The directory robot_model contains the model of the Cloos QRC 350 robot used to obtain the results of the paper.

• Functions for creating the papers results:
  • RegressorMatrix.m provides the dynamics base parameter regressor X from equ. 3 of the paper
  • WLS_method.m implements equ. 5 of the paper
• The model is generated with the stand-alone Maple worksheet from generation/main.mw. The subdirectories kinematics and dynamics contain the generated output and intermediate results for validation. The directory output stores the automatically generated files from the worksheet.

Second model implementation as reference:

• The directory codegen_reference contains files to generate the robot model with another toolbox.
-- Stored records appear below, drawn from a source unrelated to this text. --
/-- The parts `STATUS` is put together from stand where 10_state.md R23 puts its fields: the parts below a field are
dropped, and it is the low end of what is left. -/
theorem statusWord_fields (config : Config) (e : Engine) :
    (statusWord config e).extractLsb' 0 2 = modeCode e.mode ∧
    (statusWord config e).extractLsb' 2 1 = BitVec.ofBool e.done ∧
    (statusWord config e).extractLsb' 3 1 = BitVec.ofBool e.err ∧
    (statusWord config e).extractLsb' 4 4 = errorCode e.errcode ∧
    (statusWord config e).extractLsb' 8 4 = BitVec.ofNat 4 e.bufcnt.val ∧
    (statusWord config e).extractLsb' 12 1 = foldLiteralBit config ∧
    (statusWord config e).extractLsb' 13 1 = mixBLeftBit config ∧
    (statusWord config e).extractLsb' 14 18 = 0 := by
  unfold statusWord
  refine ⟨?_, ?_, ?_, ?_, ?_, ?_, ?_, ?reserved⟩
  case reserved =>
    repeat rw [BitVec.extractLsb'_append_eq_of_le (by decide)]
    exact BitVec.extractLsb'_eq_self
  all_goals
    repeat rw [BitVec.extractLsb'_append_eq_of_le (by decide)]
    rw [BitVec.extractLsb'_append_eq_of_add_le (by decide), BitVec.extractLsb'_eq_self]

theorem getLsbD_eq_of_extractLsb'_eq_ofBool {w : Nat} {x : BitVec w} {i : Nat} {b : Bool}
    (h : x.extractLsb' i 1 = BitVec.ofBool b) : x.getLsbD i = b := by
  rw [BitVec.getLsbD_eq_extractLsb', h]
  cases b <;> rfl

/-- Settles O13: each field of the word is one of the parts it is put together from (20_memory.md R39). -/
theorem statusFieldsStandAtTheirBits : Obligations.StatusFieldsStandAtTheirBits := by
  unfold Obligations.StatusFieldsStandAtTheirBits
  intro config e
  rw [regRead_status]
  obtain ⟨hmode, hdone, herr, herrcode, hbufcnt, hfold, hmix, hreserved⟩ := statusWord_fields config e
  refine ⟨?mode, getLsbD_eq_of_extractLsb'_eq_ofBool hdone, getLsbD_eq_of_extractLsb'_eq_ofBool herr, ?errcode,
    ?bufcnt, getLsbD_eq_of_extractLsb'_eq_ofBool (hfold.trans (foldLiteralBit_eq config)),
    getLsbD_eq_of_extractLsb'_eq_ofBool (hmix.trans (mixBLeftBit_eq config)), hreserved⟩
  case mode => rw [hmode]; cases e.mode <;> rfl
  case errcode => rw [herrcode]; cases e.errcode <;> rfl
  case bufcnt => rw [hbufcnt, BitVec.toNat_ofNat]; omega

theorem statusWord_reset (config : Config) :
    statusWord config Engine.reset =
      (0 : BitVec 18) ++ (if config.mixBShift = .left then 1 else 0 : BitVec 1) ++
        (if config.l2FoldMode = .literal then 1 else 0 : BitVec 1) ++ (0 : BitVec 12) := by
  rw [statusWord, mixBLeftBit_eq, foldLiteralBit_eq]
  cases config.mixBShift <;> cases config.l2FoldMode <;> decide

/-- Settles O19: whatever the reset overlaps, it leaves the engine's reset state. -/
theorem resetGivesTheResetValues : Obligations.ResetGivesTheResetValues := by
  unfold Obligations.ResetGivesTheResetValues
  intro s overlapping
  obtain ⟨r, k, hreset⟩ := resetEngine_spec overlapping s
  exact ⟨_, hreset, rfl, rfl, rfl, rfl, rfl, rfl, rfl, rfl, rfl, rfl, rfl, rfl, rfl, rfl,
    (regRead_status _ _).trans (statusWord_reset s.config)⟩

/-- After reset every register but `ID` and `STATUS` reads 0. -/
theorem regRead_reset_eq_zero (config : Config) {off : Offset} (hid : off ≠ 0x00) (hstatus : off ≠ 0x08) :
    regRead config Engine.reset off = 0 := by
  cases h : regAt off with
  | none => exact regRead_reserved h config _
  | some name =>
    rw [regRead_of_regAt h]
    cases name with
    | id => exact absurd (regAt_eq_some off _ h) hid
    | status => exact absurd (regAt_eq_some off _ h) hstatus
    | _ => rfl

/-- Settles O20: the state after reset holds the configuration and the engine's reset state. -/
theorem stateAfterResetReadsAsListed : Obligations.StateAfterResetReadsAsListed := by
  unfold Obligations.StateAfterResetReadsAsListed
  intro config
  refine ⟨rfl, fun off hid hstatus => regRead_reset_eq_zero config hid hstatus, rfl, ?variant, ?default⟩
  case variant => exact (regRead_status _ _).trans (statusWord_reset config)
  case default => exact (regRead_status _ _).trans (statusWord_reset .default)

end Sys2Proof.Machine
end

section
/-!
The bytes `BUF[BUFCNT..11]` reach nothing (10_state.md R32): every operation on the engine takes engines that differ in
them only to engines that differ in them only, no read sees them, and so no event does.
-/

namespace Sys2Proof.Machine

theorem sameButHidden_iff (e f : Engine) :
    SameButHidden e f ↔
      ∃ b : Vector Byte 12, f = { e with buf := b } ∧ ∀ i : Fin 12, i.val < e.bufcnt.val → e.buf[i] = b[i] := by
  constructor
  · rintro ⟨hf, hvalid⟩
    exact ⟨f.buf, hf, hvalid⟩
  · rintro ⟨b, rfl, hvalid⟩
    exact ⟨rfl, hvalid⟩

theorem SameButHidden.refl (e : Engine) : SameButHidden e e := ⟨rfl, fun _ _ => rfl⟩

theorem SameButHidden.mode_eq {e f : Engine} (h : SameButHidden e f) : f.mode = e.mode := by rw [h.1]

/-- The buffered bytes are not hidden. -/
theorem SameButHidden.tail_eq {e f : Engine} (h : SameButHidden e f) : f.tail = e.tail := by
  obtain ⟨b, rfl, hvalid⟩ := (sameButHidden_iff e f).1 h
  refine List.ext_getElem (by simp [Engine.tail]) fun i hi _ => ?_
  have hcnt : i < e.bufcnt.val := by simp [Engine.tail] at hi; omega
  simpa [Engine.tail] using (hvalid ⟨i, by omega⟩ hcnt).symm

/-- No register shows a byte of `BUF`. -/
theorem SameButHidden.regRead_eq {e f : Engine} (h : SameButHidden e f) (config : Config) (off : Offset) :
    regRead config f off = regRead config e off := by
  obtain ⟨b, rfl, -⟩ := (sameButHidden_iff e f).1 h
  cases hat : regAt off with
  | none => rw [regRead_reserved hat, regRead_reserved hat]
  | some name =>
    rw [regRead_of_regAt hat, regRead_of_regAt hat]
    cases name <;> rfl

/-- An operation that lets no hidden byte reach anything but the hidden bytes. -/
def IgnoresHidden (g : Engine → Engine) : Prop :=
  ∀ e f : Engine, SameButHidden e f → SameButHidden (g e) (g f)

/-- An operation that leaves `BUF` alone, does not read it and buffers no byte. -/
theorem ignoresHidden_of_frame (g : Engine → Engine)
    (hcomm : ∀ (e : Engine) (b : Vector Byte 12), g { e with buf := b } = { g e with buf := b })
    (hbuf : ∀ e, (g e).buf = e.buf) (hcnt : ∀ e, (g e).bufcnt.val ≤ e.bufcnt.val) : IgnoresHidden g := by
  intro e f h
  obtain ⟨b, rfl, hvalid⟩ := (sameButHidden_iff e f).1 h
  refine (sameButHidden_iff _ _).2 ⟨b, hcomm e b, fun i hi => ?_⟩
  rw [hbuf]
  exact hvalid i (Nat.lt_of_lt_of_le hi (hcnt e))

section FrameOperations
variable (byte : Byte) (seeded : Bool) (v : Word) (config : Config)

theorem ignoresHidden_setSeed : IgnoresHidden (·.setSeed v) :=
  ignoresHidden_of_frame _ (fun _ _ => rfl) (by simp) (by simp)

theorem ignoresHidden_setA : IgnoresHidden (·.setA v) :=
  ignoresHidden_of_frame _ (fun _ _ => rfl) (by simp) (by simp)

theorem ignoresHidden_setB : IgnoresHidden (·.setB v) :=
  ignoresHidden_of_frame _ (fun _ _ => rfl) (by simp) (by simp)

theorem ignoresHidden_setC : IgnoresHidden (·.setC v) :=
  ignoresHidden_of_frame _ (fun _ _ => rfl) (by simp) (by simp)

theorem ignoresHidden_clearError : IgnoresHidden (·.clearError) :=
  ignoresHidden_of_frame _ (fun _ _ => rfl) (by simp) (by simp)

theorem ignoresHidden_mixRegisters : IgnoresHidden (·.mixRegisters config) := by
  refine ignoresHidden_of_frame _ (fun e b => ?_) (by simp) (by simp)
  have hwords : Engine.words { e with buf := b } = e.words := rfl
  dsimp only
  rw [Engine.mixRegisters_eq, Engine.mixRegisters_eq, hwords]
  rfl

theorem ignoresHidden_startOaat : IgnoresHidden (·.startOaat) :=
  ignoresHidden_of_frame _ (fun _ _ => rfl) (by simp) (by simp)

theorem ignoresHidden_absorbOaat : IgnoresHidden (·.absorbOaat byte) :=
  ignoresHidden_of_frame _ (fun _ _ => rfl) (by simp) (by simp)

theorem ignoresHidden_finishOaat : IgnoresHidden (·.finishOaat) :=
  ignoresHidden_of_frame _ (fun _ _ => rfl) (by simp) (by simp)

theorem ignoresHidden_startL2 : IgnoresHidden (·.startL2 seeded) :=
  ignoresHidden_of_frame _ (fun _ _ => rfl) (by simp) (by simp)

end FrameOperations

theorem ignoresHidden_recordError (code : ErrCode) : IgnoresHidden (·.recordError code) := by
  refine ignoresHidden_of_frame _ (fun e b => ?_) (by simp) (by simp)
  cases h : e.err <;> simp [Engine.recordError, h]

/-- An operation of one mode: the hidden bytes do not decide whether it runs. -/
theorem IgnoresHidden.inMode {g : Engine → Engine} (hg : IgnoresHidden g) (m : Mode) (code : ErrCode) :
    IgnoresHidden fun e => if e.mode = m then g e else e.recordError code := by
  intro e f h
  dsimp only
  rw [h.mode_eq]
  split
  · exact hg e f h
  · exact ignoresHidden_recordError code e f h

/-- A byte that is taken is a byte both buffers hold. -/
theorem SameButHidden.takeByte_buf_eq {e f : Engine} (h : SameButHidden e f) (byte : Byte) (i : Fin 12)
    (hi : i.val ≤ e.bufcnt.val) : (e.takeByte byte).buf[i] = (f.takeByte byte).buf[i] := by
  obtain ⟨b, rfl, hvalid⟩ := (sameButHidden_iff e f).1 h
  by_cases hlast : i.val = e.bufcnt.val
  · simp [hlast]
  · have hne : ¬ e.bufcnt.val = i.val := fun heq => hlast heq.symm
    simpa [Vector.getElem_set, hne] using hvalid i (by omega)
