-- ==== Sys2Proof/Decode.lean ====
section
/-! DEFINITION. Decoding, total on any bytes (rules R42 to R47), then the encoder, both written from the opcode
map of 30_encoding.md §3.  Also the byte-order helpers they use, and the lists of undocumented opcodes. -/

namespace Sys2Proof

/-- `lo(w)`, that is `w[7:0]` (00_scope.md §6). -/
def lo (w : Addr) : Byte := w.extractLsb' 0 8

/-- `hi(w)`, that is `w[15:8]` (00_scope.md §6). -/
def hi (w : Addr) : Byte := w.extractLsb' 8 8

/-- `hi:lo`, the 16-bit value of a high and a low byte (00_scope.md §6, rule R30). -/
def word (h l : Byte) : Addr := h ++ l

/-! ## Undocumented opcodes -/

/-- The 84 undocumented opcodes that rule R46 lists, mnemonic by mnemonic. -/
def stableUndocumented : List Byte :=
  [0x1A#8, 0x3A#8, 0x5A#8, 0x7A#8, 0xDA#8, 0xFA#8]
    ++ [0x80#8, 0x82#8, 0x89#8, 0xC2#8, 0xE2#8]
    ++ [0x04#8, 0x44#8, 0x64#8]
    ++ [0x14#8, 0x34#8, 0x54#8, 0x74#8, 0xD4#8, 0xF4#8]
    ++ [0x0C#8]
    ++ [0x1C#8, 0x3C#8, 0x5C#8, 0x7C#8, 0xDC#8, 0xFC#8]
    ++ [0xA3#8, 0xA7#8, 0xAF#8, 0xB3#8, 0xB7#8, 0xBF#8]
    ++ [0x83#8, 0x87#8, 0x8F#8, 0x97#8]
    ++ [0xEB#8]
    ++ [0x03#8, 0x07#8, 0x0F#8, 0x13#8, 0x17#8, 0x1B#8, 0x1F#8]
    ++ [0x23#8, 0x27#8, 0x2F#8, 0x33#8, 0x37#8, 0x3B#8, 0x3F#8]
    ++ [0x43#8, 0x47#8, 0x4F#8, 0x53#8, 0x57#8, 0x5B#8, 0x5F#8]
    ++ [0x63#8, 0x67#8, 0x6F#8, 0x73#8, 0x77#8, 0x7B#8, 0x7F#8]
    ++ [0xC3#8, 0xC7#8, 0xCF#8, 0xD3#8, 0xD7#8, 0xDB#8, 0xDF#8]
    ++ [0xE3#8, 0xE7#8, 0xEF#8, 0xF3#8, 0xF7#8, 0xFB#8, 0xFF#8]
    ++ [0x0B#8, 0x2B#8]
    ++ [0x9C#8]
    ++ [0x9E#8]

/-- The 21 opcodes of rule R47, which the core never admits. -/
def neverAdmitted : List Byte :=
  [0x02#8, 0x12#8, 0x22#8, 0x32#8, 0x42#8, 0x52#8, 0x62#8, 0x72#8, 0x92#8, 0xB2#8, 0xD2#8, 0xF2#8]
    ++ [0x4B#8, 0x6B#8, 0x8B#8, 0x93#8, 0x9B#8, 0x9F#8, 0xAB#8, 0xBB#8, 0xCB#8]

/-! ## Decoding -/

/-- Why a list of bytes is no instruction. -/
inductive DecodeError where
  /-- there is no byte -/
  | empty
  /-- operand bytes of this opcode are missing -/
  | truncated (opcode : Byte)
  deriving DecidableEq, Repr

/-- Row 0x of the opcode map; `n` is the low nibble, `b1` and `b2` the operand bytes. -/
def decodeRow0 (n : Nat) (b1 b2 : Byte) : Instr :=
  match n with
  | 0 => .brk
  | 1 => .oraIndX b1
  | 2 => .jam02
  | 3 => .sloIndX b1
  | 4 => .nopZp04 b1
  | 5 => .oraZp b1
  | 6 => .aslZp b1
  | 7 => .sloZp b1
  | 8 => .php
  | 9 => .oraImm b1
  | 10 => .aslA
  | 11 => .ancImm0B b1
  | 12 => .nopAbs0C (word b2 b1)
  | 13 => .oraAbs (word b2 b1)
  | 14 => .aslAbs (word b2 b1)
  | _ => .sloAbs (word b2 b1)

/-- Row 1x of the opcode map; `n` is the low nibble, `b1` and `b2` the operand bytes. -/
def decodeRow1 (n : Nat) (b1 b2 : Byte) : Instr :=
  match n with
  | 0 => .bpl b1
  | 1 => .oraIndY b1
  | 2 => .jam12
  | 3 => .sloIndY b1
  | 4 => .nopZpX14 b1
  | 5 => .oraZpX b1
  | 6 => .aslZpX b1
  | 7 => .sloZpX b1
  | 8 => .clc
  | 9 => .oraAbsY (word b2 b1)
  | 10 => .nop1A
  | 11 => .sloAbsY (word b2 b1)
  | 12 => .nopAbsX1C (word b2 b1)
  | 13 => .oraAbsX (word b2 b1)
  | 14 => .aslAbsX (word b2 b1)
  | _ => .sloAbsX (word b2 b1)

/-- Row 2x of the opcode map; `n` is the low nibble, `b1` and `b2` the operand bytes. -/
def decodeRow2 (n : Nat) (b1 b2 : Byte) : Instr :=
  match n with
  | 0 => .jsr (word b2 b1)
  | 1 => .andIndX b1
  | 2 => .jam22
  | 3 => .rlaIndX b1
  | 4 => .bitZp b1
  | 5 => .andZp b1
  | 6 => .rolZp b1
  | 7 => .rlaZp b1
  | 8 => .plp
  | 9 => .andImm b1
  | 10 => .rolA
  | 11 => .ancImm2B b1
  | 12 => .bitAbs (word b2 b1)
  | 13 => .andAbs (word b2 b1)
  | 14 => .rolAbs (word b2 b1)
  | _ => .rlaAbs (word b2 b1)

/-- Row 3x of the opcode map; `n` is the low nibble, `b1` and `b2` the operand bytes. -/
def decodeRow3 (n : Nat) (b1 b2 : Byte) : Instr :=
  match n with
  | 0 => .bmi b1
  | 1 => .andIndY b1
  | 2 => .jam32
  | 3 => .rlaIndY b1
  | 4 => .nopZpX34 b1
  | 5 => .andZpX b1
  | 6 => .rolZpX b1
  | 7 => .rlaZpX b1
  | 8 => .sec
  | 9 => .andAbsY (word b2 b1)
  | 10 => .nop3A
  | 11 => .rlaAbsY (word b2 b1)
  | 12 => .nopAbsX3C (word b2 b1)
  | 13 => .andAbsX (word b2 b1)
  | 14 => .rolAbsX (word b2 b1)
  | _ => .rlaAbsX (word b2 b1)

/-- Row 4x of the opcode map; `n` is the low nibble, `b1` and `b2` the operand bytes. -/
def decodeRow4 (n : Nat) (b1 b2 : Byte) : Instr :=
  match n with
  | 0 => .rti
  | 1 => .eorIndX b1
  | 2 => .jam42
  | 3 => .sreIndX b1
  | 4 => .nopZp44 b1
  | 5 => .eorZp b1
  | 6 => .lsrZp b1
  | 7 => .sreZp b1
  | 8 => .pha
  | 9 => .eorImm b1
  | 10 => .lsrA
  | 11 => .alr
  | 12 => .jmpAbs (word b2 b1)
  | 13 => .eorAbs (word b2 b1)
  | 14 => .lsrAbs (word b2 b1)
  | _ => .sreAbs (word b2 b1)

/-- Row 5x of the opcode map; `n` is the low nibble, `b1` and `b2` the operand bytes. -/
def decodeRow5 (n : Nat) (b1 b2 : Byte) : Instr :=
  match n with
  | 0 => .bvc b1
  | 1 => .eorIndY b1
  | 2 => .jam52
  | 3 => .sreIndY b1
  | 4 => .nopZpX54 b1
  | 5 => .eorZpX b1
  | 6 => .lsrZpX b1
  | 7 => .sreZpX b1
  | 8 => .cli
  | 9 => .eorAbsY (word b2 b1)
  | 10 => .nop5A
  | 11 => .sreAbsY (word b2 b1)
  | 12 => .nopAbsX5C (word b2 b1)
  | 13 => .eorAbsX (word b2 b1)
  | 14 => .lsrAbsX (word b2 b1)
  | _ => .sreAbsX (word b2 b1)

/-- Row 6x of the opcode map; `n` is the low nibble, `b1` and `b2` the operand bytes. -/
def decodeRow6 (n : Nat) (b1 b2 : Byte) : Instr :=
  match n with
  | 0 => .rts
  | 1 => .adcIndX b1
  | 2 => .jam62
  | 3 => .rraIndX b1
  | 4 => .nopZp64 b1
  | 5 => .adcZp b1
  | 6 => .rorZp b1
  | 7 => .rraZp b1
  | 8 => .pla
  | 9 => .adcImm b1
  | 10 => .rorA
  | 11 => .arr
  | 12 => .jmpInd (word b2 b1)
  | 13 => .adcAbs (word b2 b1)
  | 14 => .rorAbs (word b2 b1)
  | _ => .rraAbs (word b2 b1)

/-- Row 7x of the opcode map; `n` is the low nibble, `b1` and `b2` the operand bytes. -/
def decodeRow7 (n : Nat) (b1 b2 : Byte) : Instr :=
  match n with
  | 0 => .bvs b1
  | 1 => .adcIndY b1
  | 2 => .jam72
  | 3 => .rraIndY b1
  | 4 => .nopZpX74 b1
  | 5 => .adcZpX b1
  | 6 => .rorZpX b1
  | 7 => .rraZpX b1
  | 8 => .sei
  | 9 => .adcAbsY (word b2 b1)
  | 10 => .nop7A
  | 11 => .rraAbsY (word b2 b1)
  | 12 => .nopAbsX7C (word b2 b1)
  | 13 => .adcAbsX (word b2 b1)
  | 14 => .rorAbsX (word b2 b1)
  | _ => .rraAbsX (word b2 b1)

/-- Row 8x of the opcode map; `n` is the low nibble, `b1` and `b2` the operand bytes. -/
def decodeRow8 (n : Nat) (b1 b2 : Byte) : Instr :=
  match n with
  | 0 => .nopImm80 b1
  | 1 => .staIndX b1
  | 2 => .nopImm82 b1
  | 3 => .saxIndX b1
  | 4 => .styZp b1
  | 5 => .staZp b1
  | 6 => .stxZp b1
  | 7 => .saxZp b1
  | 8 => .dey
  | 9 => .nopImm89 b1
  | 10 => .txa
  | 11 => .xaa
  | 12 => .styAbs (word b2 b1)
  | 13 => .staAbs (word b2 b1)
  | 14 => .stxAbs (word b2 b1)
  | _ => .saxAbs (word b2 b1)

/-- Row 9x of the opcode map; `n` is the low nibble, `b1` and `b2` the operand bytes. -/
def decodeRow9 (n : Nat) (b1 b2 : Byte) : Instr :=
  match n with
  | 0 => .bcc b1
  | 1 => .staIndY b1
  | 2 => .jam92
  | 3 => .ahx93
  | 4 => .styZpX b1
  | 5 => .staZpX b1
  | 6 => .stxZpY b1
  | 7 => .saxZpY b1
  | 8 => .tya
  | 9 => .staAbsY (word b2 b1)
  | 10 => .txs
  | 11 => .tas
  | 12 => .shyAbsX (word b2 b1)
  | 13 => .staAbsX (word b2 b1)
  | 14 => .shxAbsY (word b2 b1)
  | _ => .ahx9F

/-- Row Ax of the opcode map; `n` is the low nibble, `b1` and `b2` the operand bytes. -/
def decodeRowA (n : Nat) (b1 b2 : Byte) : Instr :=
  match n with
  | 0 => .ldyImm b1
  | 1 => .ldaIndX b1
  | 2 => .ldxImm b1
  | 3 => .laxIndX b1
  | 4 => .ldyZp b1
  | 5 => .ldaZp b1
  | 6 => .ldxZp b1
  | 7 => .laxZp b1
  | 8 => .tay
  | 9 => .ldaImm b1
  | 10 => .tax
  | 11 => .lxa
  | 12 => .ldyAbs (word b2 b1)
  | 13 => .ldaAbs (word b2 b1)
  | 14 => .ldxAbs (word b2 b1)
  | _ => .laxAbs (word b2 b1)

/-- Row Bx of the opcode map; `n` is the low nibble, `b1` and `b2` the operand bytes. -/
def decodeRowB (n : Nat) (b1 b2 : Byte) : Instr :=
  match n with
  | 0 => .bcs b1
  | 1 => .ldaIndY b1
  | 2 => .jamB2
  | 3 => .laxIndY b1
  | 4 => .ldyZpX b1
  | 5 => .ldaZpX b1
  | 6 => .ldxZpY b1
  | 7 => .laxZpY b1
  | 8 => .clv
  | 9 => .ldaAbsY (word b2 b1)
  | 10 => .tsx
  | 11 => .las
  | 12 => .ldyAbsX (word b2 b1)
  | 13 => .ldaAbsX (word b2 b1)
  | 14 => .ldxAbsY (word b2 b1)
  | _ => .laxAbsY (word b2 b1)

/-- Row Cx of the opcode map; `n` is the low nibble, `b1` and `b2` the operand bytes. -/
def decodeRowC (n : Nat) (b1 b2 : Byte) : Instr :=
  match n with
  | 0 => .cpyImm b1
  | 1 => .cmpIndX b1
  | 2 => .nopImmC2 b1
  | 3 => .dcpIndX b1
  | 4 => .cpyZp b1
  | 5 => .cmpZp b1
  | 6 => .decZp b1
  | 7 => .dcpZp b1
  | 8 => .iny
  | 9 => .cmpImm b1
  | 10 => .dex
  | 11 => .axs
  | 12 => .cpyAbs (word b2 b1)
  | 13 => .cmpAbs (word b2 b1)
  | 14 => .decAbs (word b2 b1)
  | _ => .dcpAbs (word b2 b1)

/-- Row Dx of the opcode map; `n` is the low nibble, `b1` and `b2` the operand bytes. -/
def decodeRowD (n : Nat) (b1 b2 : Byte) : Instr :=
  match n with
  | 0 => .bne b1
  | 1 => .cmpIndY b1
  | 2 => .jamD2
  | 3 => .dcpIndY b1
  | 4 => .nopZpXD4 b1
  | 5 => .cmpZpX b1
  | 6 => .decZpX b1
  | 7 => .dcpZpX b1
  | 8 => .cld
  | 9 => .cmpAbsY (word b2 b1)
  | 10 => .nopDA
  | 11 => .dcpAbsY (word b2 b1)
  | 12 => .nopAbsXDC (word b2 b1)
  | 13 => .cmpAbsX (word b2 b1)
  | 14 => .decAbsX (word b2 b1)
  | _ => .dcpAbsX (word b2 b1)

/-- Row Ex of the opcode map; `n` is the low nibble, `b1` and `b2` the operand bytes. -/
def decodeRowE (n : Nat) (b1 b2 : Byte) : Instr :=
  match n with
  | 0 => .cpxImm b1
  | 1 => .sbcIndX b1
  | 2 => .nopImmE2 b1
  | 3 => .isbIndX b1
  | 4 => .cpxZp b1
  | 5 => .sbcZp b1
  | 6 => .incZp b1
  | 7 => .isbZp b1
  | 8 => .inx
  | 9 => .sbcImm b1
  | 10 => .nop
  | 11 => .sbcImmEB b1
  | 12 => .cpxAbs (word b2 b1)
  | 13 => .sbcAbs (word b2 b1)
  | 14 => .incAbs (word b2 b1)
  | _ => .isbAbs (word b2 b1)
Running the generation is not necessary at this point.
• matlabfcn_CloosQRC350DE contains the second implementation of the robot model with consideration of the differential gear mechanism in the hand joints. matlabfcn_CloosQRC350OL contains a simplified model only regarding the joints.
• testfcn_CloosQRC350DE and testfcn_CloosQRC350OL contain a unit test suite for the second implementation with the scripts CloosQRC350DE_test_everything_fixbase.m and CloosQRC350OL_test_everything_fixbase.m
• Both model implementations are compared against each other with the Matlab script validation/validate_hybrdyn.m, proving the validity of the model.
• The validation with the second implementation has the following dependencies:
  • Matlab toolbox (tested with rev. 59c70af , 2020-05-25)
  • Various external toolboxes (tested with rev. 5a5fa3a, 2020-05-25)
  • Robotics toolbox (tested with rev. 0e84d24, 2020-06-23)
• To regenerate the Matlab functions for the second implementation, the files in the directory codegen_reference can be used in connection to the robot dynamics toolbox from the co-author Moritz Schappler. The following steps are necessary
  • Download the toolbox from GitHub. Tested with rev. f50aeda, 2020-06-24. Set it up according to it's README file.
  • The code generation runs better on Linux operating system. For Windows an appropriate Bash terminal is necessary, see toolbox Readme.
  • The link to the toolbox in the file hybrdyn_repo_path has to be created (see template file with the same name)
  • Run generate_models.sh in a Bash terminal to create the second implementation of the model.